--- What is required ---
In the records below, take the line containing "def engineDirect (r" and every line following it, and write them out exactly.

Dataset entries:
-- ==== Sys2Proof/Machine/Matrix.lean ====
section
/-!
DEFINITION. The matrix instruction as chapters 2 and 3 define it: anchors (R88), folds and passes (R67, R86), alignment and
banding (R91), accumulation (R92), drops (R93), special values (R94), the check and its counters (R58-R61), slices (R99,
R100), complex products (R102). A pass works on exact integers.
-/
namespace Sys2Proof
namespace Machine

/-- A hardware fault that reaches the array during one pass: it flips a bit of the column sum of one row and column, or
gives a product an alignment above 31 (R41). It comes from outside (R53) or from ARR_INJECT (R79). -/
structure ArrFault where
  attempt : Nat
  pass : Nat
  row : Nat
  col : Nat
  bit : Nat
  align : Bool
deriving DecidableEq, Repr

/-- What the array needs of an instruction (R124) and of ARR_CTL (R71). -/
structure MmaCfg where
  m : Nat
  n : Nat
  k : Nat
  fa : Nat
  fb : Nat
  out : Nat
  mode : Nat
  strict : Bool
  disabled : Bool
deriving DecidableEq, Repr

/-- A pass that ran: the rows it streamed (first row of the sweep, their number), and where its column fold and its K chunk begin. -/
structure PassRun where
  row0 : Nat
  rows : Nat
  col : Nat
  chunk : Nat
deriving DecidableEq, Repr

/-- The counts of one execution, as R61 and R78 name them, and the passes that ran, in order. -/
structure MmaCnt where
  checked : Nat
  special : Nat
  overflow : Nat
  inexact : Nat
  wide : Nat
  split : Nat
  passes : List PassRun
deriving DecidableEq, Repr

/-- An error the check found: ALIGN or a mismatch, its pass, its lowest row and the row-sum difference (R62, R76). -/
structure MmaErr where
  align : Bool
  pass : Nat
  row : Nat
  diff : Int
deriving DecidableEq, Repr

/-- The accumulators of one column fold: significand and inexact flag for every row and column; `err` is what faults added to each row sum. -/
structure MmaAcc where
  s : List (List (Int × Bool))
  err : List Int
deriving DecidableEq, Repr

/-- The running state of a tile. `inject` is an armed ARR_INJECT (bit, column); `more`: a pass of the fold was still to run when the error was found. -/
structure MmaRun where
  cnt : MmaCnt
  pass : Nat
  sticky : Bool
  inject : Option (Nat × Nat)
  error : Option MmaErr
  more : Bool
deriving DecidableEq, Repr

/-- True where an operand format makes the instruction accumulate in a long pair (R86). -/
def pairMode (c : MmaCfg) : Bool := c.fa = 0x09 || c.fa = 0x0A || c.fb = 0x09 || c.fb = 0x0A

/-- R83: both operands in a 4-bit-mode format. -/
def fourBit (c : MmaCfg) : Bool :=
  match fmtOf c.fa, fmtOf c.fb with
  | some a, some b => a.four && b.four
  | _, _ => false

/-- The magnitude width w of a format (R80). -/
def fmtW (code : Nat) : Nat := match fmtOf code with
  | some f => f.w
  | none => 0

/-- The largest exponent of the live elements of a list. -/
def liveMax (l : List Num) : Option Int := maxI ((l.filter Num.live).map Num.exp)
/-- The smallest exponent of the live elements of a list. -/
def liveMin (l : List Num) : Option Int := minI ((l.filter Num.live).map Num.exp)

/-- A NaN or an infinity. -/
def Num.special (x : Num) : Bool := x.isNan || x.isInf

/-- The places, as row and column, of the special elements of a matrix. -/
def specials (m : List (List Num)) : List (Nat × Nat) :=
  (m.zipIdx).flatMap (fun r => (r.1.zipIdx).filterMap (fun e => if e.1.special then some (r.2, e.2) else none))

/-- What the pre-scan fixes (R88, R90) for the instruction with an issue number: amax of every row and bmax, and where the rows and columns of both operands hold a NaN or an
infinity. -/
structure PreScan where
  no : Nat
  amax : List (Option Int)
  bmax : Option Int
  aspec : List (Nat × Nat)
  bspec : List (Nat × Nat)
deriving DecidableEq, Repr

/-- The pre-scan of two operands (R88, R90). -/
def preScan (no : Nat) (a b : List (List Num)) : PreScan := ⟨no, a.map liveMax, liveMax b.flatten, specials a, specials b⟩

/-- R61 condition 1, from the pre-scan: rows from `r0` on and columns from `c0` on of a chunk of K have a special element; `h` and `n` count them. -/
def PreScan.passSpecial (p : PreScan) (r0 h c0 n ck i : Nat) : Bool :=
  p.aspec.any (fun x => decide (r0 ≤ x.1) && decide (x.1 < r0 + h) && x.2 / ck = i) || p.bspec.any (fun x => decide (c0 ≤ x.2) && decide (x.2 < c0 + n) && x.1 / ck = i)

/-- R90, R94: row m of A or column n of B is recorded as holding a special element. -/
def PreScan.outSpecial (p : PreScan) (m n : Nat) : Bool := p.aspec.any (fun x => x.1 = m) || p.bspec.any (fun x => x.2 = n)

/-- R88: the lowest weight the accumulator of a row holds: e(m), or e_lo(m) in pair mode. -/
def rowAnchor (c : MmaCfg) (bmax amax : Option Int) : Int :=
  match amax, bmax with
  | some a, some b => a + b + fmtW c.fa + fmtW c.fb - (if pairMode c then 176 else 72)
  | _, _ => if pairMode c then -104 else 0

/-- A row of the pass has a non-zero product: a live streamed element against a stationary row that holds a live element. -/
def rowLive (bl : List Bool) (row : List Num) : Bool := (row.zip bl).any (fun p => p.1.live && p.2)

/-- R38-R42, R92: the column sum of one row and column as an exact integer at the base, before accumulation. -/
def colSum (base : Int) (row col : List Num) : Int :=
  (row.zip col).foldl (fun acc p =>
    if p.1.live && p.2.live then acc + p.1.sig * p.2.sig * (2 ^ (p.1.exp + p.2.exp - base).toNat : Nat) else acc) 0

/-- Column `n` of a list of rows. -/
def column (b : List (List Num)) (n : Nat) : List Num := b.map (fun r => r.getD n (.fin false 0 0))

/-- R79: what flipping a bit of the 64-bit column sum adds to it. -/
def flipDelta (c : Int) (b : Nat) : Int :=
  let zero := !bit (uint 64 c) b
  let mag : Int := (2 ^ b : Nat)
  if (b = 63) = zero then -mag else mag

/-- R92: one column sum added into one accumulator at distance d: exactly, or truncated toward zero with inexact. -/
def accumulate (d c : Int) (x : Int × Bool) : Int × Bool :=
  if 0 ≤ d then (x.1 + c * (2 ^ d.toNat : Nat), x.2)
  else
    let t := shrTrunc c (-d).toNat
    (x.1 + t.1, x.2 || t.2)

/-- How the check treats a pass (R61). -/
inductive PassCheck where
  | checked
  | special
  | overflow
  | inexact
  | wide
  | disabled
deriving DecidableEq, Repr

/-- Counts a pass that runs (R61, R78). -/
def countPass (p : PassCheck) (run : PassRun) (c : MmaCnt) : MmaCnt :=
  let c := { c with passes := c.passes ++ [run] }
  match p with
  | .checked => { c with checked := c.checked + 1 }
  | .special => { c with special := c.special + 1 }
  | .overflow => { c with overflow := c.overflow + 1 }
  | .inexact => { c with inexact := c.inexact + 1 }
  | .wide => { c with wide := c.wide + 1 }
  | .disabled => c

/-- One pass with its faults: sums into the accumulators, the comparison of R59, the error of R62 and R65. `base` and
`anch` are per row; `rowNo` numbers the streamed rows of the instruction; `at_` is where the fold and the chunk begin. -/
def runPass (faults : List ArrFault) (attempt : Nat) (chk : PassCheck) (at_ : Nat × Nat) (rowNo : List Nat) (a b : List (List Num))
    (base anch : List Int) (ncols : Nat) (x : MmaAcc × MmaRun) : MmaAcc × MmaRun :=
  let acc := x.1
  let r := x.2
  if r.error.isSome then (acc, { r with more := true })
  else
    let isChk := decide (chk = .checked)
    let inj : List ArrFault := match r.inject with
      | some (bt, cl) => if isChk then [⟨attempt, r.pass, rowNo.headD 0, cl, bt, false⟩] else []
      | none => []
    let fs := inj ++ faults.filter (fun f => f.attempt = attempt && f.pass = r.pass)
    let deltas (m n : Nat) (c : Int) : Int := (fs.filter (fun f => !f.align && f.row = m && f.col = n)).foldl (fun t f => t + flipDelta c f.bit) 0
    let rows := (rowNo.zip (a.zip (base.zip anch)))
    let newS := (rows.zip acc.s).map (fun p =>
      let m := p.1.1
      let d := p.1.2.2.1 - p.1.2.2.2
      (List.range ncols).map (fun n =>
        let c := colSum p.1.2.2.1 p.1.2.1 (column b n)
        accumulate d (c + deltas m n c) (p.2.getD n (0, false))))
    let newErr := (rows.zip acc.err).map (fun p =>
      let m := p.1.1
      let d := p.1.2.2.1 - p.1.2.2.2
      (fs.filter (fun f => !f.align && f.row = m)).foldl (fun t f =>
        let c := colSum p.1.2.2.1 p.1.2.1 (column b f.col)
        t + ((accumulate d (c + flipDelta c f.bit) (0, false)).1 - (accumulate d c (0, false)).1)) p.2)
    let ine := newS.any (fun row => row.any (fun y => y.2))
    let mism := (rowNo.zip newErr).filter (fun p => p.2 ≠ 0)
    let al := (fs.filter (fun f => f.align)).head?
    let err : Option MmaErr := match al with
      | some f => some ⟨true, r.pass, f.row, 0⟩
      | none => if isChk then mism.head?.map (fun p => ⟨false, r.pass, p.1, p.2⟩) else none
    let inj' : Option (Nat × Nat) := if isChk then none else r.inject
    (⟨newS, newErr⟩, ⟨countPass chk ⟨rowNo.headD 0, a.length, at_.1, at_.2⟩ r.cnt, r.pass + 1, r.sticky || ine, inj', err, r.more⟩)

/-- R58, R60: the check significand of some logical row needs more than 24 bits. -/
def isWide (cb : Num → Int) (b : List (List Num)) : Bool :=
  b.any (fun row =>
    let l := row.filter Num.live
    match minI (l.map cb) with
    | none => false
    | some c =>
      let w : Int := l.foldl (fun t y => t + y.sig * (2 ^ (cb y - c).toNat : Nat)) 0
      decide (w < -(2 ^ 23 : Nat)) || decide ((2 ^ 23 : Nat) ≤ w))

/-- Keeps the elements that satisfy a test, the rest as zero. -/
def keepIf (p : Num → Bool) (b : List (List Num)) : List (List Num) :=
  b.map (fun r => r.map (fun y => if y.live && p y then y else .fin false 0 0))

/-- Counts one more extra pass in ARR_CNT_SPLIT (R60, R91). -/
def MmaRun.extra (r : MmaRun) : MmaRun := { r with cnt := { r.cnt with split := r.cnt.split + 1 } }

/-- One aligned pass of R91: dropped (R93), skipped or checked (R61), and split into check bands under check_strict (R60); a pass without
a non-zero product runs unsplit. `special`: an input element of the pass is NaN or infinite. A dropped pass takes no pass index (DESIGN CHOICE; assumption log 60). -/
def alignedPass (c : MmaCfg) (faults : List ArrFault) (attempt : Nat) (special extra : Bool) (at_ : Nat × Nat) (rowNo : List Nat)
    (a b : List (List Num)) (cb : Num → Int) (base anch : List Int) (ncols : Nat) (x : MmaAcc × MmaRun) : MmaAcc × MmaRun :=
  let bl := b.map (fun r => r.any Num.live)
  let live := a.map (rowLive bl)
  let baseE := (live.zip (base.zip anch)).map (fun p => if p.1 then p.2.1 else p.2.2)
  let lim : Int := if fourBit c then 48 else 55
  let dropIt := live.any id && ((live.zip (base.zip anch)).all (fun p => !p.1 || decide (p.2.1 + lim ≤ p.2.2)))
  if x.2.error.isSome then (x.1, { x.2 with more := x.2.more || !dropIt })
  else if dropIt then
    let s' := ((live.zip a).zip x.1.s).map (fun p =>
      if p.1.1 then (List.range ncols).map (fun n =>
        let y := p.2.getD n (0, false)
        (y.1, y.2 || ((p.1.2.zip (column b n)).any (fun q => q.1.live && q.2.live)))) else p.2)
    let ine := s'.any (fun row => row.any (fun y => y.2))
    (⟨s', x.1.err⟩, { x.2 with sticky := x.2.sticky || ine })
  else
    let trunc := (live.zip (base.zip anch)).any (fun p => p.1 && decide (p.2.1 < p.2.2))
    let wide := live.any id && isWide cb b
    let x := if extra then (x.1, x.2.extra) else x
    let one (k : PassCheck) := runPass faults attempt k at_ rowNo a b baseE anch ncols x
    if c.disabled then one .disabled
    else if special then one .special
    else if x.2.sticky || trunc then one .inexact
    else if !wide then one .checked
    else if !c.strict then one .wide
    else
      let step : Int := if fourBit c then 12 else 8
      let inBand (i : Nat) (y : Num) : Bool := decide (cb y / step = i)
      let bands := (List.range 4).filter (fun i => b.any (fun r => r.any (fun y => y.live && inBand i y)))
      (bands.zipIdx).foldl (fun y p =>
        let y := if p.2 = 0 || y.2.error.isSome then y else (y.1, y.2.extra)
        runPass faults attempt .checked at_ rowNo a (keepIf (inBand p.1) b) baseE anch ncols y) x
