-- ==== Sys2Proof/Machine/RegMap.lean ====
section
/-!
DEFINITION. The register map of BAR0 and of the Hauno local spaces, row by row from the register tables of spec/
(R5, R70-R79, R112, R146-R152, R183-R184, R211-R216, R246-R253, R271-R276, R281-R283, R301-R302, R325-R329,
R371-R377, R406-R410, R451-R455, R485, R491-R493, R519-R523, R547-R550). `R.*` are register addresses, `F.*` the fields.
Registers banked per host port lie 2^27 apart and Hauno local spaces lie from 2^28 on: these two offsets are the model key only.
-/
namespace Sys2Proof
namespace Machine

/-- The access codes of R14. -/
inductive Acc where
  | rw | ro | wo | w1c | w1s | rwl | rs
deriving DecidableEq, Repr

/-- One field of a register: its lowest bit and its width. -/
structure Fld where
  lo : Nat
  w : Nat
deriving DecidableEq, Repr

/-- A field with its access code and its reset value, as a register table gives it. -/
structure FldRow where
  fld : Fld
  acc : Acc
  reset : Nat
deriving DecidableEq, Repr

/-- A register or a regular array of registers: base key, strides with counts (largest stride first), and fields. Bits in no field are reserved. -/
structure RegRow where
  name : String
  base : Nat
  dims : List (Nat × Nat)
  fields : List FldRow
deriving DecidableEq, Repr
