-- ==== Sys2Proof/Machine/Cfg.lean ====
section
/-!
DEFINITION. Reading the configuration in force: the fields of the record types (R225, R226, R255, R260, R284).
-/
namespace Sys2Proof
namespace Machine

namespace RT
/-- R225: record types. -/
@[reducible] def schedule := 0x0001
@[reducible] def engine := 0x0002
@[reducible] def program := 0x0003
@[reducible] def ring := 0x0004
@[reducible] def route := 0x0005
@[reducible] def domain := 0x0006
@[reducible] def memplan := 0x0007
@[reducible] def activity := 0x0008
@[reducible] def budget := 0x0009
@[reducible] def window := 0x000A
@[reducible] def routing := 0x000B
@[reducible] def wiring := 0x000C
@[reducible] def group := 0x000D
@[reducible] def keeping := 0x000E
@[reducible] def counter := 0x000F
@[reducible] def limits := 0x0010
@[reducible] def stream := 0x0011
@[reducible] def map := 0x0012
@[reducible] def signal := 0x0013
@[reducible] def hauno := 0x0014
@[reducible] def patch := 0x0020
end RT

/-- The record of a type and id. -/
def findRec (c : List Rec) (t i : Nat) : Option Rec := c.find? (fun r => r.type = t && r.id = i)

/-- Every record of a type. -/
def recsOf (c : List Rec) (t : Nat) : List Rec := c.filter (fun r => r.type = t)

/-- A field of a record's payload. -/
def Rec.at (r : Rec) (off n : Nat) : Nat := fieldAt r.body off n

/-- A field of the record of a type and id, zero when there is none. -/
def recField (c : List Rec) (t i off n : Nat) : Nat := match findRec c t i with
  | some r => r.at off n
  | none => 0

/-- SCHEDULE: the step period in TCLK. -/
def stepPeriod (c : List Rec) : Nat := recField c RT.schedule 0 0 4 * 1000
/-- SCHEDULE: the step phase in TCLK. -/
def stepPhase (c : List Rec) : Nat := recField c RT.schedule 0 4 4 * 1000
/-- SCHEDULE: the budget period in µs. -/
def budgetPeriod (c : List Rec) : Nat := recField c RT.schedule 0 8 2
/-- SCHEDULE: the snapshot interval in steps. -/
def snapSteps (c : List Rec) : Nat := recField c RT.schedule 0 12 4
/-- SCHEDULE: remote_bound in µs. -/
def remoteBound (c : List Rec) : Nat := recField c RT.schedule 0 16 4

/-- R256: an activity exists. -/
def actExists (c : List Rec) (a : Nat) : Bool := a = 0 || a = 255 || (findRec c RT.activity a).isSome
/-- R254, R256: the kind of an activity. -/
def actKind (c : List Rec) (a : Nat) : Nat := match findRec c RT.activity a with
  | some r => r.at 0 1
  | none => if a = 255 then 3 else 0
/-- R255: the job key id of an activity. -/
def actKey (c : List Rec) (a : Nat) : Nat := recField c RT.activity a 2 2
/-- R255: native_ok. -/
def actNative (c : List Rec) (a : Nat) : Bool := bit (recField c RT.activity a 1 1) 0
/-- R117: a context of this activity has high priority. -/
def actHigh (c : List Rec) (a : Nat) : Bool := actKind c a ≠ 2

/-- PROGRAM: instruction count. -/
def progCount (r : Rec) : Nat := r.at 0 2
/-- PROGRAM: a context is bound, its activity and entry index. -/
def progCtx (r : Rec) (i : Nat) : Bool × Nat × Nat := (bit (r.at (4 + 4 * i) 1) 0, r.at (5 + 4 * i) 1, r.at (6 + 4 * i) 2)
/-- PROGRAM: the instructions. -/
def progWords (r : Rec) : List Nat := (List.range (progCount r)).map (fun i => r.at (32 + 16 * i) 16)

/-- RING record fields (R143). -/
structure RingCfg where
  base : Nat
  size : Nat
  slots : Nat
  counter : Nat
  kind : Nat
  source : Nat
deriving DecidableEq, Repr

/-- The ring of an id. -/
def ringCfg (c : List Rec) (id : Nat) : Option RingCfg := (findRec c RT.ring id).map (fun r =>
  ⟨r.at 0 4, r.at 4 4, r.at 8 2, r.at 10 1, r.at 11 1, r.at 12 2⟩)

/-- ROUTE: the destination rings. -/
def routeDests (r : Rec) : List Nat := (List.range (r.at 0 1)).map (fun i => r.at (2 + 2 * i) 2)

/-- A STREAM record's fields (R284). -/
structure StreamCfg where
  output : Bool
  act : Nat
  hosts : Nat
  kind : Nat
  dest : Nat
  channel : Nat
  farBase : Nat
  farSlot : Nat
  farSlots : Nat
  farCore : Nat
  farCnt : Nat
  farRel : Nat
  notify : Nat
deriving DecidableEq, Repr

/-- The binding of a stream port; none when unbound. -/
def streamCfg (c : List Rec) (n : Nat) : Option StreamCfg := (findRec c RT.stream n).map (fun r =>
  ⟨r.at 0 1 = 1, r.at 1 1, r.at 2 1, r.at 3 1, r.at 4 2, r.at 6 2, r.at 8 8, r.at 16 4, r.at 20 2, r.at 22 1, r.at 23 1 % 32, r.at 24 1 % 32, r.at 26 2⟩)

/-- ENGINE: the engine that holds a core. -/
def engineOf (c : List Rec) (core : Nat) : Option Rec := (recsOf c RT.engine).find? (fun r => bit (r.at 0 4) core)
/-- ENGINE: the dies an engine touches. -/
def engineDies (r : Rec) : List Nat := indices 8 (fun d => (List.range 4).any (fun k => bit (r.at 0 4) (4 * d + k)))
/-- ENGINE: DIRECT path mode. -/
def engineDirect (r : Rec) : Bool := r.at 4 1 = 0

/-- The contexts bound to an activity, as 4·core + ctx. -/
def boundCtxs (c : List Rec) (a : Nat) : List Nat :=
  (recsOf c RT.program).flatMap (fun r => ((List.range 4).filter (fun i => (progCtx r i).1 && (progCtx r i).2.1 = a)).map (fun i => 4 * r.id + i))

/-- R201: the cores an activity uses: those of its contexts, of the rings of its input ports, of its far rings and of its routes' ends. -/
def actCores (c : List Rec) (a : Nat) : List Nat :=
  let own := (boundCtxs c a).map (· / 4)
  own.eraseDups

/-- LIMITS with its defaults of chapter 15: power cap. -/
def limPower (c : List Rec) : Option Nat := (findRec c RT.limits 0).map (fun r => r.at 0 2)

end Machine
end Sys2Proof
end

--- Solution for this exercise ---
def engineDirect (r : Rec) : Bool := r.at 4 1 = 0

/-- The contexts bound to an activity, as 4·core + ctx. -/
def boundCtxs (c : List Rec) (a : Nat) : List Nat :=
  (recsOf c RT.program).flatMap (fun r => ((List.range 4).filter (fun i => (progCtx r i).1 && (progCtx r i).2.1 = a)).map (fun i => 4 * r.id + i))

/-- R201: the cores an activity uses: those of its contexts, of the rings of its input ports, of its far rings and of its routes' ends. -/
def actCores (c : List Rec) (a : Nat) : List Nat :=
  let own := (boundCtxs c a).map (· / 4)
  own.eraseDups

/-- LIMITS with its defaults of chapter 15: power cap. -/
def limPower (c : List Rec) : Option Nat := (findRec c RT.limits 0).map (fun r => r.at 0 2)

end Machine
end Sys2Proof
end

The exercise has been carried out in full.